Between 2004-05 and 2011-12, PGR fell nearly 50% in both rural and urban areas, indicating that poor people’s living conditions have improved in both urban and rural areas. The poverty gap index is defined as the population’s average percentage income shortfall from the poverty line. Poverty is more severe when the poverty gap index is higher. 

Absolute Poverty

Absolute poverty is when we consider every poor person equal. The general definition of poverty which is valid at all times and for all economies is called absolute poverty. The absolute poverty approach considers the poor in India as equal to the poor in the USA. The simplest definition of being poor is being unable to subsistence which is being unable to eat, drink, have shelter, and clothing. 

Relative Poverty

The difficulties involved in the application of the concept of absolute poverty, made some researchers abandon the concept altogether. In place of absolute standards, they have developed the idea of relative standards that is standards that are relative to a particular time and place. In this way, the idea of absolute poverty has been replaced by the idea of relative poverty.

Practice Questions for UPSC Prelims

Ques 1:  Consider the following statements;

  1. Poverty line estimation in India is based on income levels.
  2. Poverty estimation in India is carried out by NITI Aayog’s task force.

Which of the following statements is correct?

(a) 1 only

(b) 2 only

(c) Both 1 and 2 

(d) Neither 1 nor 2

Answer: Option B

Explanation:

Poverty line estimation in India is based on the consumption expenditure and not on the income levels.

Poverty estimation in India is carried out by NITI Aayog’s task force through the calculation of poverty line based on the data captured by the National Sample Survey Office under the Ministry of Statistics and Programme Implementation (MOSPI).

Ques 2: Which of the following are causes of the Poverty in India?

  1. Efficient Resource utilisation
  2. Unemployment
  3. Colonial Exploitation
  4. Population Explosion

Select the correct code:

(a) 1 and 2 only

(b) 2, 3 and 4 only

(c) 1, 3 and 4 only

(d) All of the above

Answer: Option B

Explanation: There is underemployment and disguised unemployment in the country, particularly in the farming sector. This has resulted in low agricultural output and also led to a dip in the standard of living. Efficient use of these resources can help eliminate poverty.

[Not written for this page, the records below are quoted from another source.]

-- ==== Sys2Proof/Machine/State.lean ====
section
/-! DEFINITION. The architectural state (`10_state.md`), the reset state (R50), and the reasons a step can stop
outside the architecture. -/

namespace Sys2Proof.Machine

/-- The five status flags (R40): sign, zero, auxiliary carry, parity (true for an even number of 1 bits, R41),
carry. -/
structure Flags where
  s  : Bool
  z  : Bool
  ac : Bool
  p  : Bool
  cy : Bool
  deriving DecidableEq, Repr

/-- The `kind` of a `Faulted` stop (R47): a decode failure is the only one. -/
inductive FaultKind where
  | decodeFailure
  deriving DecidableEq, Repr

/-- The stop status `STOP` (R47). The constructor names are the architected cause codes (R142, D27). -/
inductive Stop where
  | running
  | halted
  | endOfAddressSpace
  | faulted (kind : FaultKind) (opcode : Byte) (pc : Word)
  deriving DecidableEq, Repr

/-- The memory space (R60) as address and byte pairs in one canonical form, `Memory.wf` (Machine/Ops.lean): addresses
strictly rising and below 65536, no byte equal to `Config.memInitByte`, which every unlisted address reads as. -/
abbrev Memory := List Host.Cell

/-- The whole state of the processor (R50, R51). `inCount` is the model's own field: how many IN steps have been
taken, so that each takes a fresh byte of the `INPUT` oracle (R395, log entry 3). -/
structure State where
  /-- The accumulator A (R30). -/
  a : Byte
  b : Byte
  c : Byte
  d : Byte
  e : Byte
  h : Byte
  l : Byte
  /-- S, Z, AC, P and CY (R40). -/
  flags : Flags
  /-- PC: during a step, the address of the instruction's opcode byte (R39). -/
  pc : Word
  /-- SP (R38). -/
  sp : Word
  /-- INTE (R45). -/
  inte : Bool
  /-- OUT_LATCH (R46). -/
  outLatch : Byte
  /-- STOP (R47). -/
  stop : Stop
  mem : Memory
  inCount : Nat
  deriving DecidableEq, Repr

/-- Reasons for `Outcome.fault`. The spec's own faults and stops are values of STOP, so NEXT states (R131, R133,
R502, R503); this type holds only what the spec says cannot occur. -/
inductive Fault where
  /-- A decoder and processor mismatch (R501, D29): raised by the meaning of `Instr.illegal op` when `op` is not one
  of the twelve illegal bytes, a term that no decoding gives. Safe: no step reaches it (log entry 4). -/
  | decoderMismatch
  deriving DecidableEq, Repr

/-- Reasons for `Outcome.refused`. -/
inductive Refusal where
  /-- An instruction that has no meaning yet, rejected by its table mnemonic in Machine/Dispatch.lean. Safe. No arm
  of this model uses it. -/
  | notModelled (mnemonic : String)
  deriving DecidableEq, Repr

/-- The answer of a meaning and of a step. -/
abbrev Answer := Host.Outcome State Fault Refusal

/-- All five flags false (R50, D9). -/
def Flags.reset : Flags :=
  { s := false, z := false, ac := false, p := false, cy := false }

/-- The processor right after construction with an empty image (R50, R600): registers and latch 0x00, flags and INTE
false, PC = 0x0000, SP = `Config.spReset` (log entry 1), STOP = Running, memory with nothing listed (log entry 2). -/
def State.reset : State :=
  { a := 0x00, b := 0x00, c := 0x00, d := 0x00, e := 0x00, h := 0x00, l := 0x00
    flags := Flags.reset
    pc := 0x0000
    sp := Config.spReset.val
    inte := false
    outLatch := 0x00
    stop := .running
    mem := []
    inCount := 0 }

end Sys2Proof.Machine
end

Ques 3: Consider the following statements with reference to Poverty Alleviation Programs:

  1. Annapurna Scheme: This scheme was started by the government in 1999–2000 to provide food to people identified as BPL families.
  2. Pradhan Mantri Kaushal Vikas Yojana: It will focus on fresh entrant to the labour market, especially students who have passed Class XII.

Which of the following statements is correct?

(a) 1 only

(b) 2 only

(c) Both 1 and 2 

(d) Neither 1 nor 2

Explanation: Annapurna Scheme: This scheme was started by the government in 1999–2000 to provide food to senior citizens who cannot take care of themselves and are not under the National Old Age Pension Scheme (NOAPS), and who have no one to take care of them in their village. 

Pradhan Mantri Kaushal Vikas Yojana: It will focus on fresh entrant to the labour market, especially labour market and class X and XII dropouts.

Quick Questions on Poverty in India for UPSC Preparation

There are several reasons that causes Poverty in India. Few of them are rising population, lesser ulitilization of resources, lesser productivity in agriculture sector, slow economic development, rising food price, unemployment, unequal social and political factors, etc. 

The economic and social difficulties found in industralized cities and metro cities is termed as Urban Poverty in India. This arise due to the lack of opportunities and skills for the required set of job. Apart from that increase in population, lower labour are among other factors that increases urban poverty in India.

National and state-wise poverty estimates The Planning Commission estimates levels of poverty in the country on the basis of consumer expenditure surveys conducted by the National Sample Survey Office (NSSO) of the Ministry of Statistics and Programme Implementation.